- _WHAT TO PRODUCE_: Up to and including the line with "(s.bay b).config.ignitionCutoff = true) → (s.bay", restate the records below word for word, beginning with their first line.

Start of MATERIAL FOR THE TASK

/-- CUTOFF_CLEAR (R167): DISABLED; OK with a clear flag; NOT_STOPPED; IGNITION_ON; otherwise the flag goes, the
binding is released with nothing else written to the record, and a fresh sweep starts: the engine sends IDENTIFY to
address 1, and no BAY_ATTACHED is posted. When the deadline condition still holds in STOP mode, the bay is cut off
again with no frame started and BAY_CUTOFF is posted (R160). Where the spec leaves room the model reads this as
notes/assumptions/9.md says. -/
def Obligations.CutoffClearRestarts : Prop :=
  ∀ (s : State) (p : PortId) (body : List Byte) (b : BayId), Accepts s p [.dispatch, .service] →
    parseBay body = some b → BayOk (s.bay b) →
    ((s.bay b).state = .disabled → exec (.cutoffClear p body) s = .next (answered s p .disabled .none)) ∧
    ((s.bay b).state ≠ .disabled → (s.bay b).state ≠ .cutoff →
      exec (.cutoffClear p body) s = .next (answered s p .ok .none)) ∧
    ((s.bay b).state = .cutoff →
      ((s.bay b).lineBusy = true → exec (.cutoffClear p body) s = .next (answered s p .notStopped .none)) ∧
      ((s.bay b).lineBusy = false →
        ((s.bay b).cutoff = some .ignition ∧ (s.bay b).ignitionFilter.value = true ∧
          (s.bay b).config.ignitionCutoff = true →
          exec (.cutoffClear p body) s = .next (answered s p .ignitionOn .none)) ∧
        (¬((s.bay b).cutoff = some .ignition ∧ (s.bay b).ignitionFilter.value = true ∧
          (s.bay b).config.ignitionCutoff = true) → (s.bay b).presentFilter.value = true → ∃ u : State,
          exec (.cutoffClear p body) s = .next (u.respond p .ok .none).arbitrate ∧ OnlyBay b (s.intake p) u ∧
          u.bound b = none ∧ (u.bay b).units = [] ∧ (u.bay b).departure = (s.bay b).departure ∧
          (u.bay b).cutoffTime = (s.bay b).cutoffTime ∧ (u.bay b).holds = (s.bay b).holds ∧
          (u.bay b).rate = (s.bay b).rate ∧ (u.bay b).config = (s.bay b).config ∧
          ((s.bay b).config.mode = .warn ∨ (s.bay b).deadlineCondition s.yardTime = false →
            (u.bay b).state = .enumerating ∧ (u.bay b).cutoff = none ∧ (u.bay b).sweepAt = some 1 ∧
            (u.bay b).passes = [] ∧ (u.bay b).switching = none ∧
            u.fleet = s.fleet.map (fun r => if r.atBay = some b then { r with atBay := none } else r) ∧
            ((s.bay b).engine.state = .idle → (u.bay b).engine.state = .sending ∧ (u.bay b).engine.offered = none ∧
              ∃ tr : Transaction, (u.bay b).engine.transaction = some tr ∧ tr.request = .identify 1 ∧
                tr.activity = .sweep ∧ tr.retries = 0 ∧ tr.polls = 0 ∧ tr.drained = false ∧
                tr.speed = (s.bay b).config.speed) ∧
            ((s.bay b).engine.state ≠ .idle →
              (u.bay b).engine = { (s.bay b).engine with offered := some (.identify 1, .sweep) }) ∧
            ((s.bay b).deadlineCondition s.yardTime = false ∨ (s.bay b).warned = true →
              u.ports = (s.intake p).ports ∧ (u.bay b).warned = (s.bay b).warned) ∧
            ((s.bay b).deadlineCondition s.yardTime = true → (s.bay b).warned = false →
              (∀ q : PortId, u.port q = ((s.intake p).post .deadlineWarn (.bay b)).port q) ∧
              (u.bay b).warned = true)) ∧
          ((s.bay b).config.mode = .stop ∧ (s.bay b).deadlineCondition s.yardTime = true →
            ((s.bay b).engine.state = .idle → (u.bay b).engine = (s.bay b).engine) ∧
            CutsOff b .deadline (((s.intake p).modBound b fun r => { r with atBay := none }).modBay b fun y => { y with
              state := .enumerating, cutoff := none, units := [], passes := [], groups := [], switching := none
              sweepAt := some 1, planning := none, replanPending := false }) u))))

/-! ### The clock and the bays' sense lines -/

/-- YARD_TIME_TICK (R84, R122, R131, R156): yard time rises by 1, both filters of a bay in service take a sample, and
the active stream time of a pass in STREAM that is not paused rises by 1. The model's choices: yard time stays at its
last value (notes/assumptions/6.md), an accepted change stands until the bay takes it (notes/assumptions/8.md). Where
the spec leaves room the model reads this as notes/assumptions/36.md says. -/
def Obligations.TickAdvances : Prop :=
  ∀ (s : State) (present ignition : BitVec 8), ∃ t : State, exec (.yardTimeTick present ignition) s = .next t ∧
    t.pending = s.pending ∧ t.ports = s.ports ∧ t.store = s.store ∧ t.plans = s.plans ∧ t.fleet = s.fleet ∧
    (s.yardTime < 18446744073709551615 → t.yardTime = s.yardTime + 1) ∧
    (18446744073709551615 ≤ s.yardTime → t.yardTime = s.yardTime) ∧
    ∀ b : BayId,
      let sampled := fun (f : Filter) (pin : Bool) => if f.accepted = true then f
        else if pin = f.value then { f with run := 0 }
        else if f.run + 1 < (s.bay b).config.filterLength then { f with run := f.run + 1 }
        else { f with run := 0, accepted := true }
      let paused := (s.bay b).held = true ∧ (∃ q ∈ (s.bay b).passes, q.inFlight = true) ∧
        ((s.bay b).engine.state = .idle ∨ ((s.bay b).engine.state = .pollWait ∧ (s.bay b).engine.pollHeld = true))
      ((s.bay b).state = .disabled → (t.bay b).presentFilter = (s.bay b).presentFilter ∧
        (t.bay b).ignitionFilter = (s.bay b).ignitionFilter) ∧
      ((s.bay b).state ≠ .disabled →
        (t.bay b).presentFilter = sampled (s.bay b).presentFilter (present.getLsbD b.val) ∧
        (t.bay b).ignitionFilter = sampled (s.bay b).ignitionFilter (ignition.getLsbD b.val)) ∧
      (paused → (t.bay b).passes = (s.bay b).passes) ∧
      (¬paused → (t.bay b).passes = (s.bay b).passes.map fun q =>
        if q.phase = .streaming then { q with activeTime := q.activeTime + 1 } else q) ∧
      (t.bay b).state = (s.bay b).state ∧ (t.bay b).config = (s.bay b).config ∧ (t.bay b).units = (s.bay b).units ∧
      (t.bay b).holds = (s.bay b).holds ∧ (t.bay b).departure = (s.bay b).departure ∧
      (t.bay b).cutoffTime = (s.bay b).cutoffTime ∧ (t.bay b).cutoff = (s.bay b).cutoff ∧
      (t.bay b).engine.state = (s.bay b).engine.state

/-- PRESENT_RISE (R85): an EMPTY bay posts BAY_ATTACHED and starts its sweep with IDENTIFY to address 1, which waits
while the engine drains; with ignition on and ignition cutoff enabled it is cut off instead. DETACH (R89): the bay
leaves its bus with its line drained, a switch in flight broken off and the job-end writes made (R75, R88, R151,
busLeft), posts BAY_DETACHED and is EMPTY; port holds, configuration, R and L stay. That PRESENT_RISE changes nothing
at a bay that is not EMPTY, and DETACH nothing in DISABLED or EMPTY, is the model's choice. Where the spec leaves
room the model reads these as notes/assumptions/5.md and notes/assumptions/8.md say. -/
def Obligations.AttachAndDetach : Prop :=
  ∀ (s : State) (b : BayId),
    ((s.bay b).state ≠ .empty → exec (.presentRise b) s = .next s) ∧
    ((s.bay b).state = .empty → (s.bay b).cutoff = none → ∃ u : State,
      exec (.presentRise b) s = .next u.arbitrate ∧ OnlyBay b s u ∧
      (u.bay b).presentFilter = { value := true, run := 0, accepted := false } ∧
      (u.bay b).departure = (s.bay b).departure ∧ (u.bay b).holds = (s.bay b).holds ∧
      ((s.bay b).ignitionFilter.value = true ∧ (s.bay b).config.ignitionCutoff = true →
        CutsOff b .ignition ((s.modBay b fun y =>
          { y with presentFilter := { value := true, run := 0, accepted := false } }).post .bayAttached (.bay b)) u) ∧
      (¬((s.bay b).ignitionFilter.value = true ∧ (s.bay b).config.ignitionCutoff = true) →
        (u.bay b).state = .enumerating ∧ (u.bay b).units = [] ∧ (u.bay b).passes = [] ∧
        (u.bay b).sweepAt = some 1 ∧ (∀ p : PortId, u.port p = (s.post .bayAttached (.bay b)).port p) ∧
        (((s.bay b).engine.state = .idle ∧ (s.bay b).engine.offered = none) →
          (u.bay b).engine.state = .sending ∧ ∃ tr : Transaction, (u.bay b).engine.transaction = some tr ∧
            tr.request = .identify 1 ∧ tr.activity = .sweep ∧ tr.retries = 0 ∧ tr.polls = 0 ∧
            tr.speed = (s.bay b).config.speed) ∧
        ((s.bay b).engine.state ≠ .idle →
          (u.bay b).engine = { (s.bay b).engine with offered := some (.identify 1, .sweep) }))) ∧
    (((s.bay b).state = .disabled ∨ (s.bay b).state = .empty) → exec (.detach b) s = .next s) ∧
    ((s.bay b).state ≠ .disabled → (s.bay b).state ≠ .empty → ∃ u : State,
      exec (.detach b) s = .next u.arbitrate ∧ OnlyBay b s u ∧ (u.bay b).state = .empty ∧ (u.bay b).units = [] ∧
      u.bound b = none ∧ (u.bay b).departure = none ∧ (u.bay b).cutoffTime = none ∧ (u.bay b).cutoff = none ∧
      (u.bay b).warned = false ∧ (u.bay b).presentFilter = { value := false, run := 0, accepted := false } ∧
      (u.bay b).holds = { (s.bay b).holds with rule := false } ∧ (u.bay b).config = (s.bay b).config ∧
      (u.bay b).rate = (s.bay b).rate ∧ (u.bay b).gapRatio = (s.bay b).gapRatio ∧
      (BayOk (s.bay b) → Quiet (u.bay b)) ∧ LineStops b s u ∧ u.fleet = (busLeft s b).fleet ∧
      ∀ p : PortId, u.port p = ((busLeft s b).post .bayDetached (.bay b)).port p)

/-- IGNITION_RISE and IGNITION_FALL (R87): the filtered value changes; with PRESENT present IGNITION_CHANGE is
posted, and a rise with ignition cutoff enabled cuts the bay off in every state, dropping a pending cutoff; a switch
in flight is broken off, and the bound record and the ports take its split entry, GROUP_SPLIT and the job-end writes
before BAY_CUTOFF (R151, R88, R164, CutsOff); a cutoff keeps its first cause, and a fall clears none. That a rise
with the filtered value already on, and a fall with it already off, change nothing is the model's choice. Where the
spec leaves room the model reads these as notes/assumptions/4.md, notes/assumptions/5.md and notes/assumptions/8.md
say. -/
def Obligations.IgnitionChanges : Prop :=
  ∀ (s : State) (b : BayId), (s.bay b).state ≠ .disabled →
    let turned := fun v : Bool => s.modBay b fun y =>
      { y with ignitionFilter := { value := v, run := 0, accepted := false } }
    ((s.bay b).ignitionFilter.value = true → exec (.ignitionRise b) s = .next s) ∧
    ((s.bay b).ignitionFilter.value = false → exec (.ignitionFall b) s = .next s) ∧
    ((s.bay b).ignitionFilter.value = true →
      ((s.bay b).presentFilter.value = false → exec (.ignitionFall b) s = .next (turned false).arbitrate) ∧
      ((s.bay b).presentFilter.value = true →
        exec (.ignitionFall b) s = .next ((turned false).post .ignitionChange (.bay b)).arbitrate)) ∧
    ((s.bay b).ignitionFilter.value = false →
      ((s.bay b).presentFilter.value = false → exec (.ignitionRise b) s = .next (turned true).arbitrate) ∧
      ((s.bay b).presentFilter.value = true →
        ((s.bay b).config.ignitionCutoff = false ∨ (s.bay b).cutoff ≠ none →
          exec (.ignitionRise b) s = .next ((turned true).post .ignitionChange (.bay b)).arbitrate) ∧
        ((s.bay b).config.ignitionCutoff = true → (s.bay b).cutoff = none → ∃ u : State,
          exec (.ignitionRise b) s = .next u.arbitrate ∧ OnlyBay b s u ∧
          CutsOff b .ignition ((turned true).post .ignitionChange (.bay b)) u)))

/-- DEADLINE_REACHED (R159 to R161, R165): with the condition false nothing happens. In STOP mode the bay is cut off
with cause DEADLINE and the job-end writes of R88 (CutsOff), in SWITCHING the cutoff becomes pending with the first
cause kept, and DISABLED, EMPTY and CUTOFF are left alone; in WARN mode DEADLINE_WARN is posted once and nothing is
cut off. Where the spec leaves room the model reads this as notes/assumptions/9.md says. -/
def Obligations.DeadlineReachedActs : Prop :=
  ∀ (s : State) (b : BayId), BayOk (s.bay b) →
    let due := ∃ d c : Time, (s.bay b).departure = some d ∧ (s.bay b).cutoffTime = some c ∧ c ≤ s.yardTime
    (¬due → exec (.deadlineReached b) s = .next s.arbitrate) ∧
    (due → (s.bay b).config.mode = .stop →
      ((s.bay b).state ∈ [BayState.disabled, .empty, .cutoff] → exec (.deadlineReached b) s = .next s.arbitrate) ∧
      ((s.bay b).state = .switching → exec (.deadlineReached b) s = .next (s.modBay b fun y =>
        { y with pendingCutoff := some (match y.pendingCutoff with
            | some cause => cause
            | none => .deadline) }).arbitrate) ∧
      ((s.bay b).state ∈ [BayState.enumerating, .planning, .anonymous, .duplicate, .transferring, .done] →
        ∃ u : State, exec (.deadlineReached b) s = .next u.arbitrate ∧ CutsOff b .deadline s u)) ∧
    (due → (s.bay b).config.mode = .warn →
      (((s.bay b).warned = true ∨ (s.bay b).state = .disabled ∨ (s.bay b).state = .empty) →
        exec (.deadlineReached b) s = .next s.arbitrate) ∧
      ((s.bay b).warned = false → (s.bay b).state ≠ .disabled → (s.bay b).state ≠ .empty →
        exec (.deadlineReached b) s =
          .next ((s.modBay b fun y => { y with warned := true }).post .deadlineWarn (.bay b)).arbitrate))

End of MATERIAL FOR THE TASK

- _ANSWER BELOW_:
/-- CUTOFF_CLEAR (R167): DISABLED; OK with a clear flag; NOT_STOPPED; IGNITION_ON; otherwise the flag goes, the
binding is released with nothing else written to the record, and a fresh sweep starts: the engine sends IDENTIFY to
address 1, and no BAY_ATTACHED is posted. When the deadline condition still holds in STOP mode, the bay is cut off
again with no frame started and BAY_CUTOFF is posted (R160). Where the spec leaves room the model reads this as
notes/assumptions/9.md says. -/
def Obligations.CutoffClearRestarts : Prop :=
  ∀ (s : State) (p : PortId) (body : List Byte) (b : BayId), Accepts s p [.dispatch, .service] →
    parseBay body = some b → BayOk (s.bay b) →
    ((s.bay b).state = .disabled → exec (.cutoffClear p body) s = .next (answered s p .disabled .none)) ∧
    ((s.bay b).state ≠ .disabled → (s.bay b).state ≠ .cutoff →
      exec (.cutoffClear p body) s = .next (answered s p .ok .none)) ∧
    ((s.bay b).state = .cutoff →
      ((s.bay b).lineBusy = true → exec (.cutoffClear p body) s = .next (answered s p .notStopped .none)) ∧
      ((s.bay b).lineBusy = false →
        ((s.bay b).cutoff = some .ignition ∧ (s.bay b).ignitionFilter.value = true ∧
          (s.bay b).config.ignitionCutoff = true →
          exec (.cutoffClear p body) s = .next (answered s p .ignitionOn .none)) ∧
        (¬((s.bay b).cutoff = some .ignition ∧ (s.bay b).ignitionFilter.value = true ∧
          (s.bay b).config.ignitionCutoff = true) → (s.bay b).presentFilter.value = true → ∃ u : State,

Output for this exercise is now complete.